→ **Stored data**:
-- ==== Sys2Proof/Certificates/Slice0/Obligations.lean ====
section
/-!
DEFINITION. Certificates/Slice0/Obligations.lean: the statements for the provers. Where a statement gives the next state of a command as an
expression over the model's named operations, everything that the expression does not change keeps its value: that is the frame.
-/
namespace Sys2Proof.Machine
open Sys2Proof

/-- The handler `r` of device cell `l` and the state when an instruction of `cost` cycles over the scalar registers `regs` acts: accesses that
have still to write those registers are complete, the pc is past the word and the cycles are counted (R169). -/
def atIns (s : State) (l cost : Nat) (regs : List Nat) (r : CellRun) : CellRun × State :=
  let p := settle l (fun a => regs.contains a.reg) r s
  ({ p.1 with pc := p.1.pc + 1, cycles := p.1.cycles + cost }, p.2)

/-- The instruction of `cost` cycles over the scalar registers `regs` raises the fault `code` (R177, R178): nothing of its effect takes place. -/
def faults (s : State) (l cost : Nat) (regs : List Nat) (r : CellRun) (code imm : Nat) : Host.Outcome State Fault Refusal :=
  .next (raise (atIns s l cost regs r).2 l { (atIns s l cost regs r).1 with pc := r.pc } code imm)

/-- The loader keeps the instruction out of every image that runs (R143, R164, R176). -/
def noLoad (m : String) : Host.Outcome State Fault Refusal := .refused (.rejectedByLoader m)

/-- `atIns` once the reads that still land in tile-store slot `k` have completed (R169). -/
def atTile (s : State) (l cost : Nat) (regs : List Nat) (r : CellRun) (k : Nat) : CellRun × State :=
  settle l (touches (1 + k) 0 tileLen) (atIns s l cost regs r).1 (atIns s l cost regs r).2

/-- The handler goes on as `p` says. -/
def goesOn (l : Fin 6144) (p : CellRun × State) : Host.Outcome State Fault Refusal := .next (setRun p.2 l p.1)

/-- Registers whose writes have effects beside their fields, or fields that only some writers or values reach: their operation says what a write does. -/
def settingsOnly (base : Nat) : Bool :=
  !([0x1004, 0x8008, 0x8010, 0x8100, 0x8200, 0x10000, 0x100000, 0x100010, 0x200028, 0x400020, 0x800018, 0xB00008, 0xC00000, 0xC00018, 0x1000008,
    0x100108, 0x110000, 0x204000, 0x208000, 0x400800, 0x76C000, 0x810000, 0xA00008, 0xA00108, 0xA20000, 0xB00000, 0xB00100, 0xC00100, 0xC00400,
    0x1000100, 0xF00020, 0x1400020, 0x1200048].contains base)

/-- An aligned access of `n` bytes, 4 or 8, by writer `w` at offset `off` lies in register `x`, at byte address `a` of the map (R14, R25, R27). -/
def standsIn (s : State) (w : Writer) (off n a : Nat) (x : RegAt) : Prop :=
  accessOk off n = true ∧ viewOf s (actor s w) off = .addr a ∧ regFind a = some x ∧
    (n = 8 → viewOf s (actor s w) (off + 4) = .addr (a + 4) ∧ ∃ y, regFind (a + 4) = some y ∧ y.addr = x.addr)

/-- What a write of bits `[lo, lo + n)` does to field `f` of register `x`, whose bits become those of `new` (R8, R10, R439): an RW or RWG field
that is open takes a value that it accepts; a W1C field loses the bits written as 1. -/
def putField (s : State) (x : RegAt) (lo n new : Nat) (t : State) (f : FieldDesc) : State :=
  if !meets f.lo f.width lo n then t
  else match f.access with
    | .rw | .rwg => if guardOpen s x f.guard && accepts (bits new f.lo f.width) f.allow then wr t (x.fld f) (bits new f.lo f.width) else t
    | .w1c => wr t (x.fld f) (rd t (x.fld f) &&& (2 ^ f.width - 1 - bits new f.lo f.width))
    | _ => t

/-- The error that it makes: 3, a closed field would change; 4, an open field does not accept the value (R12, R439). -/
def fieldErr (s : State) (x : RegAt) (lo n new : Nat) (t : State) (f : FieldDesc) : Option Nat :=
  if !meets f.lo f.width lo n || !(f.access == .rw || f.access == .rwg) then none
  else if !guardOpen s x f.guard then (if bits new f.lo f.width = rd t (x.fld f) then none else some 3)
  else if accepts (bits new f.lo f.width) f.allow then none else some 4

/-- No field of the list makes an error, each at the values that those before it leave. -/
def noErr (s : State) (x : RegAt) (lo n new : Nat) (l : List FieldDesc) : Prop :=
  ∀ pre f post, l = pre ++ f :: post → fieldErr s x lo n new (pre.foldl (putField s x lo n new) s) f = none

→ **THE PROBLEM**: Each entry is to be written out exactly as it was given.

→ **SOLUTION TO THE EXERCISE**:
-- ==== Sys2Proof/Certificates/Slice0/Obligations.lean ====
section
/-!
DEFINITION. Certificates/Slice0/Obligations.lean: the statements for the provers. Where a statement gives the next state of a command as an
expression over the model's named operations, everything that the expression does not change keeps its value: that is the frame.
-/
namespace Sys2Proof.Machine
open Sys2Proof

/-- The handler `r` of device cell `l` and the state when an instruction of `cost` cycles over the scalar registers `regs` acts: accesses that
have still to write those registers are complete, the pc is past the word and the cycles are counted (R169). -/
def atIns (s : State) (l cost : Nat) (regs : List Nat) (r : CellRun) : CellRun × State :=
  let p := settle l (fun a => regs.contains a.reg) r s
  ({ p.1 with pc := p.1.pc + 1, cycles := p.1.cycles + cost }, p.2)

/-- The instruction of `cost` cycles over the scalar registers `regs` raises the fault `code` (R177, R178): nothing of its effect takes place. -/
def faults (s : State) (l cost : Nat) (regs : List Nat) (r : CellRun) (code imm : Nat) : Host.Outcome State Fault Refusal :=
  .next (raise (atIns s l cost regs r).2 l { (atIns s l cost regs r).1 with pc := r.pc } code imm)

/-- The loader keeps the instruction out of every image that runs (R143, R164, R176). -/
def noLoad (m : String) : Host.Outcome State Fault Refusal := .refused (.rejectedByLoader m)

/-- `atIns` once the reads that still land in tile-store slot `k` have completed (R169). -/
def atTile (s : State) (l cost : Nat) (regs : List Nat) (r : CellRun) (k : Nat) : CellRun × State :=
  settle l (touches (1 + k) 0 tileLen) (atIns s l cost regs r).1 (atIns s l cost regs r).2

/-- The handler goes on as `p` says. -/
def goesOn (l : Fin 6144) (p : CellRun × State) : Host.Outcome State Fault Refusal := .next (setRun p.2 l p.1)

/-- Registers whose writes have effects beside their fields, or fields that only some writers or values reach: their operation says what a write does. -/
def settingsOnly (base : Nat) : Bool :=
  !([0x1004, 0x8008, 0x8010, 0x8100, 0x8200, 0x10000, 0x100000, 0x100010, 0x200028, 0x400020, 0x800018, 0xB00008, 0xC00000, 0xC00018, 0x1000008,
    0x100108, 0x110000, 0x204000, 0x208000, 0x400800, 0x76C000, 0x810000, 0xA00008, 0xA00108, 0xA20000, 0xB00000, 0xB00100, 0xC00100, 0xC00400,
    0x1000100, 0xF00020, 0x1400020, 0x1200048].contains base)

/-- An aligned access of `n` bytes, 4 or 8, by writer `w` at offset `off` lies in register `x`, at byte address `a` of the map (R14, R25, R27). -/
def standsIn (s : State) (w : Writer) (off n a : Nat) (x : RegAt) : Prop :=
  accessOk off n = true ∧ viewOf s (actor s w) off = .addr a ∧ regFind a = some x ∧
    (n = 8 → viewOf s (actor s w) (off + 4) = .addr (a + 4) ∧ ∃ y, regFind (a + 4) = some y ∧ y.addr = x.addr)

/-- What a write of bits `[lo, lo + n)` does to field `f` of register `x`, whose bits become those of `new` (R8, R10, R439): an RW or RWG field
that is open takes a value that it accepts; a W1C field loses the bits written as 1. -/
def putField (s : State) (x : RegAt) (lo n new : Nat) (t : State) (f : FieldDesc) : State :=
  if !meets f.lo f.width lo n then t
  else match f.access with
    | .rw | .rwg => if guardOpen s x f.guard && accepts (bits new f.lo f.width) f.allow then wr t (x.fld f) (bits new f.lo f.width) else t
    | .w1c => wr t (x.fld f) (rd t (x.fld f) &&& (2 ^ f.width - 1 - bits new f.lo f.width))
    | _ => t

/-- The error that it makes: 3, a closed field would change; 4, an open field does not accept the value (R12, R439). -/
def fieldErr (s : State) (x : RegAt) (lo n new : Nat) (t : State) (f : FieldDesc) : Option Nat :=
  if !meets f.lo f.width lo n || !(f.access == .rw || f.access == .rwg) then none
  else if !guardOpen s x f.guard then (if bits new f.lo f.width = rd t (x.fld f) then none else some 3)
  else if accepts (bits new f.lo f.width) f.allow then none else some 4

/-- No field of the list makes an error, each at the values that those before it leave. -/
def noErr (s : State) (x : RegAt) (lo n new : Nat) (l : List FieldDesc) : Prop :=
  ∀ pre f post, l = pre ++ f :: post → fieldErr s x lo n new (pre.foldl (putField s x lo n new) s) f = none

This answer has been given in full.